WORK REQUEST - Up to and including the line with "TariffWindow.covers, Bool.and_eq_true, Bool.and_eq_true]", copy the records below exactly from their first line.

DATA SUPPLIED -
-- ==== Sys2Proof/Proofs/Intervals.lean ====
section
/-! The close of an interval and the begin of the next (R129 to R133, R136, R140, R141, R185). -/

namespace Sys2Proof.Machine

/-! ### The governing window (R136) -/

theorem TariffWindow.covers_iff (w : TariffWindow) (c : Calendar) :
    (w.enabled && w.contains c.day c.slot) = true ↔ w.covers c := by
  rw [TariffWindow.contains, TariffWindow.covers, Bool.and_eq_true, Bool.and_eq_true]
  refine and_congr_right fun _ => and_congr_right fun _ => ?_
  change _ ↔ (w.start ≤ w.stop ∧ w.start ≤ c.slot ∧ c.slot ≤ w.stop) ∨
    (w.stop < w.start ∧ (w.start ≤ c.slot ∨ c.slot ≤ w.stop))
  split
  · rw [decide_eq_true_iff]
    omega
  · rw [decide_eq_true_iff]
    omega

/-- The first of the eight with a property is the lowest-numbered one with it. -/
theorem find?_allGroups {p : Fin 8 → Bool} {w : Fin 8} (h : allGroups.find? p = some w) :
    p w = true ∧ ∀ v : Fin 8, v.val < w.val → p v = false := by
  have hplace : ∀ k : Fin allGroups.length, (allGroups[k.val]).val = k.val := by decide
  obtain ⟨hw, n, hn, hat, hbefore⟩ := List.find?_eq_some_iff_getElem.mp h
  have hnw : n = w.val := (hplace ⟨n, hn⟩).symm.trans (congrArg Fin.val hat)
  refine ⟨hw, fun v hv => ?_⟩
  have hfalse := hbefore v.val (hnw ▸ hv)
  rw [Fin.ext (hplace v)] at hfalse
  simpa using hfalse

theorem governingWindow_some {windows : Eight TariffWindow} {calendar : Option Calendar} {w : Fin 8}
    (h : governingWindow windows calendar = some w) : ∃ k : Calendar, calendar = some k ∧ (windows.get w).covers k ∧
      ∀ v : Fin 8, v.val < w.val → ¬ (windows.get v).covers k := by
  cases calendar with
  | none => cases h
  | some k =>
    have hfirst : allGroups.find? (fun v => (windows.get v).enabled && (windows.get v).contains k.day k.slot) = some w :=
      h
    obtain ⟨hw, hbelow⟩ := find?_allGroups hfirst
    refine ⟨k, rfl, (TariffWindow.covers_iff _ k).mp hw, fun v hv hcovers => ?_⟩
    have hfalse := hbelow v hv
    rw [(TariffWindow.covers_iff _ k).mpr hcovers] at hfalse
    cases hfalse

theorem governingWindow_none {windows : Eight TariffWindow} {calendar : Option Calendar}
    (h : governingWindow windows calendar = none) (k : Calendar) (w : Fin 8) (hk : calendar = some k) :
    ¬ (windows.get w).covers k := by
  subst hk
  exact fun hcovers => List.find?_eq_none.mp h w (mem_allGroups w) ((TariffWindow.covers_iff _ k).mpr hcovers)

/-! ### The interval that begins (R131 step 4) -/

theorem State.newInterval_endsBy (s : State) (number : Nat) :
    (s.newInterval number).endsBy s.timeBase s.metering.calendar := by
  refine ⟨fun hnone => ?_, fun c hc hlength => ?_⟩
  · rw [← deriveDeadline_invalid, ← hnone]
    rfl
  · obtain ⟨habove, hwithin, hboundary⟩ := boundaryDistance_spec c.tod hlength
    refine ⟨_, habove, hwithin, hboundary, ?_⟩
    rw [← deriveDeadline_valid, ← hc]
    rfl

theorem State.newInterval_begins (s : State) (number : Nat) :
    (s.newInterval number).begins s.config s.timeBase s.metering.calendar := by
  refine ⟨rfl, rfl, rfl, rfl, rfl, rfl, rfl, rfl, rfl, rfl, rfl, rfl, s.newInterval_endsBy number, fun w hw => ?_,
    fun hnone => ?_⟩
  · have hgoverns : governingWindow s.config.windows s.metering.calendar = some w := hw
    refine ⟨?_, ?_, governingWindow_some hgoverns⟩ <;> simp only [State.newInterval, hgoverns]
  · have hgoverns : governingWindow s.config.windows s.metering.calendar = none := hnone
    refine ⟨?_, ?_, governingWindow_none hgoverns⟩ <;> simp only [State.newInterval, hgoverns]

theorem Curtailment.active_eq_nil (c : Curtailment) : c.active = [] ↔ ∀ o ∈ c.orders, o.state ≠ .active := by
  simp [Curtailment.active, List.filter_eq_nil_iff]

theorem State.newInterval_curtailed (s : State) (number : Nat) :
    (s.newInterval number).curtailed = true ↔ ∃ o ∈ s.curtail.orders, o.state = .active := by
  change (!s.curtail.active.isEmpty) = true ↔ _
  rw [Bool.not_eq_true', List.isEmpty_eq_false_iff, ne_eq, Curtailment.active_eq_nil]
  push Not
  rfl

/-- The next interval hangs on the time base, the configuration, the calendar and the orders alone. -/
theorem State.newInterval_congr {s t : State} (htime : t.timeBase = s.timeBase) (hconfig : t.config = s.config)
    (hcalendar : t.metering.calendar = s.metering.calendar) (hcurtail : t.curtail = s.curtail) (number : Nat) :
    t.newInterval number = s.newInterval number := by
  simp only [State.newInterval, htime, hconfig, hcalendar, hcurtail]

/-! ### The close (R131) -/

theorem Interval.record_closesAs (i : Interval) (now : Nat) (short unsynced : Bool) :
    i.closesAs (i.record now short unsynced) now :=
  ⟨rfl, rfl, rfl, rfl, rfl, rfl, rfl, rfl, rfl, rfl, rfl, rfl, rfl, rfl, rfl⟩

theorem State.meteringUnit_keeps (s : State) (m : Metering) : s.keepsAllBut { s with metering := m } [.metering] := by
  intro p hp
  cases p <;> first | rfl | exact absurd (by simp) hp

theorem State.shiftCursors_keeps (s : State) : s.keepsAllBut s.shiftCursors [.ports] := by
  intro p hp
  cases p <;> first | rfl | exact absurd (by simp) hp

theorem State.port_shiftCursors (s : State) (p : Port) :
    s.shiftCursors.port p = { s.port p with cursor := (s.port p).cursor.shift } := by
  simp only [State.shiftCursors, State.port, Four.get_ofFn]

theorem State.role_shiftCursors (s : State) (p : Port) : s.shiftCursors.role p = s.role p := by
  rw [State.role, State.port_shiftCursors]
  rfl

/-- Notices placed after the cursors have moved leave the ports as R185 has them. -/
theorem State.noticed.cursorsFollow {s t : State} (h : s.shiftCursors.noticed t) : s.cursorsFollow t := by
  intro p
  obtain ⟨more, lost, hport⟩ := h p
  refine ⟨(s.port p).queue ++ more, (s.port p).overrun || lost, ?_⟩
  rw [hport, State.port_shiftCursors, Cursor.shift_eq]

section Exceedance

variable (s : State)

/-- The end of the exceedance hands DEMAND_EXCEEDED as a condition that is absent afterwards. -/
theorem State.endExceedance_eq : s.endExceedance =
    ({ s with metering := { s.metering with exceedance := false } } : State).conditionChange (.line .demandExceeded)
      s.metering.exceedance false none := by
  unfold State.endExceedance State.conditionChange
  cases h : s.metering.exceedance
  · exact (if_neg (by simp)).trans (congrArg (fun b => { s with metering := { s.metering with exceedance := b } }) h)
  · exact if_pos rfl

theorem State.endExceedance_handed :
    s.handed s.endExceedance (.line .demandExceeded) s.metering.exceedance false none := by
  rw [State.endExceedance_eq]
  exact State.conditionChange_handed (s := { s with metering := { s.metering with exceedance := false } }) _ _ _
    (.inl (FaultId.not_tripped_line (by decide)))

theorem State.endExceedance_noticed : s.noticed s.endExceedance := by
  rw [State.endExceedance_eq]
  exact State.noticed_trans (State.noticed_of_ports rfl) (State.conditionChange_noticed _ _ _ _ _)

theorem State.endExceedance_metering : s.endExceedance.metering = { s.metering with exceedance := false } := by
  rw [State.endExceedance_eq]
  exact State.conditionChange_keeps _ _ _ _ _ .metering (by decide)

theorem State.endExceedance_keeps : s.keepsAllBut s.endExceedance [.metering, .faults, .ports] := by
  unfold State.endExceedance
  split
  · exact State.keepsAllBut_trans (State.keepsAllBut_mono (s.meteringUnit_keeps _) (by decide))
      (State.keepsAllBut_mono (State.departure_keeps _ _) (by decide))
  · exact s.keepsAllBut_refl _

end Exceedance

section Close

YOUR RESPONSE -
-- ==== Sys2Proof/Proofs/Intervals.lean ====
section
/-! The close of an interval and the begin of the next (R129 to R133, R136, R140, R141, R185). -/

namespace Sys2Proof.Machine

/-! ### The governing window (R136) -/

theorem TariffWindow.covers_iff (w : TariffWindow) (c : Calendar) :
    (w.enabled && w.contains c.day c.slot) = true ↔ w.covers c := by
  rw [TariffWindow.contains, TariffWindow.covers, Bool.and_eq_true, Bool.and_eq_true]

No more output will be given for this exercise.